Is the eurozone now doomed? No. We’ve just seen a weeklong experiment of the sort that would normally be barred by human research subject ethical guidelines, and it’s proved that “contagion” from one country to another can be contained. We’ve had a week for the news that Cypriot depositors would be taking haircuts to provoke bank runs in Lisbon and Barcelona and Milan, and it hasn’t happened. If anything, we’ve just seen an optimistic precedent that perhaps the terms of Ireland’s bailout—in which creditors’ interests were protected and everything falls on Irish taxpayers instead—can be renegotiated in a less onerous way.

Is the eurozone now saved? Again, no. Cyprus is geographically and economically peripheral to the European project. Italy is not.
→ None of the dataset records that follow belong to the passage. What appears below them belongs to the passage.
/-- The lowest place of the area that holds no table, `n` of them searched from `i` (DESIGN CHOICE, log entry 112). -/
def State.freeTable (s : State) : Nat → Nat → Nat
  | 0, i => i
  | n + 1, i => if s.ptables.any fun x => x.place = i then State.freeTable s n (i + 1) else i

/-- A non-leaf entry: VALID, PART, NEXT and NEXT_LOW (R353). -/
def nextEntry (p a : Nat) : Word64 := BitVec.ofNat 64 (2 ^ 63 + p * 2 ^ 54 + a)

/-- Entry `k` of the table at place `i` written, least significant byte first (R350). -/
def State.putEntry (s : State) (i k : Nat) (e : Word64) : State :=
  s.writeBytes .hbm (tableAt i + 8 * k) (leBytes 8 e.toNat) false false

/-- A table found, or made with every entry 0 and entered at entry `k` of its parent `parent`. -/
def State.needTable (s : State) (p level region : Nat) (parent : Option (Nat × Nat)) : Nat × State :=
  match s.tablePlace p level region with
  | some i => (i, s)
  | none =>
    let i := s.freeTable (s.ptables.length + 1) 0
    let x : PTable := { part := p, level := level, region := region, place := i }
    let s := { s with ptables := s.ptables ++ [x], hbm := s.hbm.clear (tableAt i) (tableAt (i + 1)) }
    match parent with
    | some (j, k) => (i, s.putEntry j k (nextEntry p (tableAt i)))
    | none => (i, s)

/-- A leaf's entry written, with the tables that lead to it (R351). -/
def State.installEntry (s : State) (l : Leaf) : State :=
  let (r, s) := s.needTable l.part 1 0 none
  let (m, s) := s.needTable l.part 2 (l.va / 2 ^ 40) (some (r, l.va / 2 ^ 40))
  if l.big then s.putEntry m (l.va / 2 ^ 28 % 4096) l.entry
  else
    let (t, s) := s.needTable l.part 3 (l.va / 2 ^ 28) (some (m, l.va / 2 ^ 28 % 4096))
    s.putEntry t (l.va / 2 ^ 16 % 4096) l.entry

/-- A leaf's entry cleared. -/
def State.clearEntry (s : State) (l : Leaf) : State :=
  let (level, region, k) := if l.big then (2, l.va / 2 ^ 40, l.va / 2 ^ 28 % 4096) else (3, l.va / 2 ^ 28, l.va / 2 ^ 16 % 4096)
  match s.tablePlace l.part level region with
  | some i => s.putEntry i k 0
  | none => s

/-- Whether a table maps nothing. -/
def PTable.empty (x : PTable) (ls : List Leaf) : Bool :=
  !(ls.any fun l => l.part = x.part && (match x.level with
    | 1 => true
    | 2 => l.va / 2 ^ 40 = x.region
    | _ => !l.big && l.va / 2 ^ 28 = x.region))

/-- Empty tables freed, their entries in their parents cleared (R358). -/
def State.pruneTables (s : State) : State :=
  let gone := s.ptables.filter fun x => x.empty s.leaves
  let s := gone.foldl (fun s x =>
    let parent := if x.level = 3 then (s.tablePlace x.part 2 (x.region / 4096)).map fun j => (j, x.region % 4096)
      else if x.level = 2 then (s.tablePlace x.part 1 0).map fun j => (j, x.region)
      else none
    match parent with
    | some (j, k) => s.putEntry j k 0
    | none => s) s
  { s with ptables := s.ptables.filter fun x => !gone.contains x }

/-- Leaves cleared with their entries and every table left empty. -/
def State.unmapLeaves (s : State) (hit : Leaf → Bool) : State :=
  let gone := s.leaves.filter hit
  let s := gone.foldl (fun s l => s.clearEntry l) s
  State.pruneTables { s with leaves := s.leaves.filter fun l => !hit l }

/-- Leaves installed with their entries. -/
def State.mapIn (s : State) (ls : List Leaf) : State :=
  let s := ls.foldl (fun s l => s.installEntry l) s
  { s with leaves := s.leaves ++ ls }

/-- The leaves of a MAP (R356). -/
def mapLeaves (p va n size : Nat) (e : Word64) : List Leaf :=
  (List.range n).map fun i =>
    { part := p, va := va + i * size, big := decide (size = 2 ^ 28), entry := BitVec.ofNat 64 (e.toNat + i * size) }

/-- MAP (R356, R357): every page of the range or none. -/
def execMap (k : Cmd) (s : State) : Host.Outcome State Fault Refusal :=
  let e := k.par 1
  let n := bf (k.par 2) 20 1
  let size := if bit (k.par 2) 0 then 2 ^ 28 else 2 ^ 16
  let va := bf (k.par 0) 51 0
  let ok := k.topZero 0 52 && k.topZero 2 21 && k.zeroFrom 3 && decide (1 ≤ n) && va % size = 0 && bit e 63 && bit e 58 &&
    bf e 53 52 = 0 && bf e 15 0 = 0
  s.runCmd k { op := 0x0100, gen := 1 } true ok fun s =>
    let p := s.cmdPart k
    let a := bf e 51 16 * 65536
    let kind := bf e 60 59
    let fits := decide (va + n * size ≤ 2 ^ 52) && bf e 57 54 = p && decide (a + (n - 1) * size < 2 ^ 52) &&
      (kind ≠ 3 || windowRun a n size) && (List.range n).all fun i => s.targetOk p kind (a + i * size) size
    let new := mapLeaves p va n size e
    match firstFail
      [(fits, Status.invalidParameter),
       (!s.leaves.any fun l => l.part = p && l.meets va (n * size), Status.mapExists),
       (decide (tablesUsed (s.leaves ++ new) ≤ 32768), Status.mapTableFull)] with
    | some st => refuse s st
    | none => .done (s.mapIn new) { status := Status.success }

/-! ### Invalidation (R369 to R372) -/

/-- Engines that serve a partition (R359). -/
def State.enginesOf (s : State) (p : Nat) : List Engine :=
  let cls := s.partClusters p
  (cls.flatMap fun cl => (upFrom (8 * cl) 8).map Engine.core) ++ cls.map .dma ++ cls.map .emb ++ [.place 0, .place 1]

/-- An invalidation begun over a range of a partition (R369). -/
def State.beginInval (s : State) (p va len : Nat) (cmd : Option Cmd) : State :=
  { s with invals := s.invals ++ [{ part := p, va := va, length := len, waiting := s.enginesOf p, noticed := false, aborted := 0,
                                    start := s.tick, cmd := cmd }] }

/-- Whether two address ranges meet. -/
def meets (a n b m : Nat) : Bool := decide (a < b + m) && decide (b < a + n)

/-- Whether a descriptor's translated ranges meet a range of its partition. -/
def State.descMeets (s : State) (cl : Nat) (d : Desc) (va len : Nat) : Bool :=
  (!d.srcCs && meets d.src d.length va len) ||
    (!d.dstCs && meets d.dst (s.destLength (s.descSrc cl d) (s.descDst cl d) d.length) va len)

/-- Whether an accepted lookup's ranges meet a range. -/
def Lookup.meets (l : Lookup) (va len : Nat) : Bool :=
  l.ranges.any fun r => Sys2Proof.Machine.meets r.1 r.2.1 va len

/-- Queued descriptors of cluster `cl` over a range: accepted, not yet moved. -/
def State.hitDescs (s : State) (cl : Nat) (v : Inval) : List Desc :=
  ((s.cluster cl).dma.flatMap (·.2)).filter fun d =>
    d.accepted && !d.moved && d.stream.isNone && partOf d.job = v.part && s.descMeets cl d v.va v.length

/-- Whether an engine has begun the work of a lookup: its sort has started (R247). -/
def State.lookupBegun (s : State) (l : Lookup) : Bool := decide (l.sortEnd ≤ 11 * s.tick + sortCycles l.count)

/-- Lookups of cluster `cl` that an invalidation aborts: those that wait for the sorter. -/
def State.hitLookups (s : State) (cl : Nat) (v : Inval) : List Lookup :=
  (s.cluster cl).lookups.filter fun l => !s.lookupBegun l && l.part = v.part && l.meets v.va v.length

/-- A descriptor known to have begun (R369). -/
def State.markBegun (s : State) (cl id : Nat) : State :=
  s.modCluster cl fun k => { k with dma := mapCanon k.dma [] fun _ ds => ds.map fun d => if d.id = id then { d with begun := true } else d }

/-- A queued descriptor aborted (R369): it leaves its queue, its core stores are free of it, and nothing of it is held. -/
def State.abortDesc (s : State) (cl : Nat) (d : Desc) : State :=
  let s := s.modCluster cl fun k => { k with dma := mapCanon k.dma [] fun _ ds => ds.filter fun x => x.id ≠ d.id }
  let s := if d.held then s
    else ((s.descSrc cl d).stores ++ (s.descDst cl d).stores).foldl (fun s c => s.modCore c fun k => { k with bulk := k.bulk - 1 }) s
  let mine (h : Held) : Bool := match h with
    | .hostCopy c x _ => c = cl && x.id = d.id
    | _ => false
  (s.modJob d.job fun b => { b with outs := b.outs.filter fun h => !mine h }).unpark (fun _ => true) fun p =>
    (List.range 4).any fun q => Park.isDma cl q p

/-- A queued lookup aborted (R369): it leaves its engine. A LOOKUP_SUBMIT is done with it; it completes with MAPPING_WITHDRAWN once it is
done with all (R371). -/
def State.abortLookup (s : State) (cl : Nat) (l : Lookup) : State :=
  let s := (((s.setLookup cl l.id fun _ => none).pinSlots false l.pins).unpark (fun _ => true) (Park.isEngine cl)).poolAll cl
  match l.source with
  | .prog _ _ _ _ => s
  | .host k => match s.lookCmds.find? fun x => x.cmd = k with
    | none => s
    | some x =>
      let rest := s.lookCmds.filter fun y => y.cmd ≠ k
      if x.left ≤ 1 then { s with lookCmds := rest }.complete k { status := Status.mappingWithdrawn, paths := x.paths }
      else { s with lookCmds := rest ++ [{ x with left := x.left - 1, aborted := true }] }

/-- Whether queued host work translates through a range. -/
def HostWork.meets (w : HostWork) (v : Inval) : Bool :=
  w.part = v.part && w.ranges.any fun r => Sys2Proof.Machine.meets r.1 r.2 v.va v.length

/-- Whether the work of a host command that has been accepted is still queued: it has begun at once, but while the notice of an invalidation
over one of its ranges is on its way either may be so, a free choice (R369 to R371, log entry 109). -/
def State.queuesWork (s : State) (w : HostWork) : Bool := (s.invals.any fun v => !v.noticed && w.meets v) && s.freeAt 1 0 = 1

/-- The work of an accepted host command: done now, or queued until the notice that aborts it. -/
def State.hostTask (s : State) (w : HostWork) (go : State → Reply) : Reply :=
  if s.queuesWork w then .later { s.used 1 with hostWork := s.hostWork ++ [w] } else go s

/-- The notice of an invalidation reaches the engines (R369 steps 2 and 3): cached leaves go, and queued tasks over the
range are aborted with their jobs and commands (R371). Which accepted descriptors their engines have begun by then is a free choice
(log entry 109); those run to their end (R370). -/
def State.noticeInval (s : State) (v : Inval) : Nat × State :=
  let keys := v.waiting.map Engine.key
  let s := keys.foldl (fun s key => s.tlbDrop key v.part v.va v.length) s
  let cls := s.partClusters v.part
  let all := (cls.flatMap fun cl => (s.hitDescs cl v).map fun d => (cl, d)).zipIdx
  let begun := all.filter fun x => x.1.2.begun || (!x.1.2.held && s.freeAt 1 x.2 = 1)
  let ds := (all.filter fun x => !begun.contains x).map (·.1)
  let s := begun.foldl (fun s x => s.markBegun x.1.1 x.1.2.id) (s.used all.length)
  let ls := cls.flatMap fun cl => (s.hitLookups cl v).map fun l => (cl, l)
  let jobs := (ds.map fun x => (x.2.job, x.1)) ++ ls.filterMap fun x => match x.2.source with
    | .prog j _ _ _ => some (j, x.1)
    | .host _ => none
  let cmds := (ls.filterMap fun x => match x.2.source with
    | .host k => some k
    | .prog _ _ _ _ => none).eraseDups
  let progs := (ls.filter fun x => match x.2.source with
    | .prog _ _ _ _ => true
    | .host _ => false).length
  let works := s.hostWork.filter fun w => w.meets v
  let s := ds.foldl (fun s x => s.abortDesc x.1 x.2) s
  let s := ls.foldl (fun s x => s.abortLookup x.1 x.2) s
  let s := jobs.foldl (fun s x => s.stopJob x.1 { status := Status.mappingWithdrawn, unit := clusterRef s.device x.2 } []) s
  (ds.length + progs + cmds.length + works.length,
    works.foldl (fun s w => s.complete w.cmd { status := Status.mappingWithdrawn })
      { s with hostWork := s.hostWork.filter fun w => !w.meets v })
If the whole Cyprus episode hadn’t occurred, attention would have remained focused on the fact that the last Italian election led to a result in which no governing coalition could be formed. They’re set to vote again, but there’s no guarantee the results will be any different. Many countries have seen anti-establishment parties like Italy’s Five-Star Movement rise, but that’s typically resulted in “grand coalitions” where the main center-right and main center-left parties work together. Coalitions of that sort are currently governing the Netherlands, Finland, and Greece, and one may come to Germany later this year. But the Italian center-right and center-left won’t work together since the Italian center-left views the center-right (not necessarily wrongly) as not much more than a criminal conspiracy designed to advance the personal interests of Silvio Berlusconi.

Is Cyprus even still on the euro? Officially, of course, it is. But there’s an ontological puzzle here. If a euro in a Cypriot bank account can’t be traded at par for a euro in an Austrian bank account, then aren’t these really two different currencies with the same name? There are lots of currencies called “dollars” in the world. One can push this argument too far. The banks in the state of Michigan were closed for a long period during the lame-duck session between the Hoover and Roosevelt administrations. But the bank holiday did come to an end, and this goes down in American history as an example of a severe banking panic, not of an episode in which Michigan left the dollar.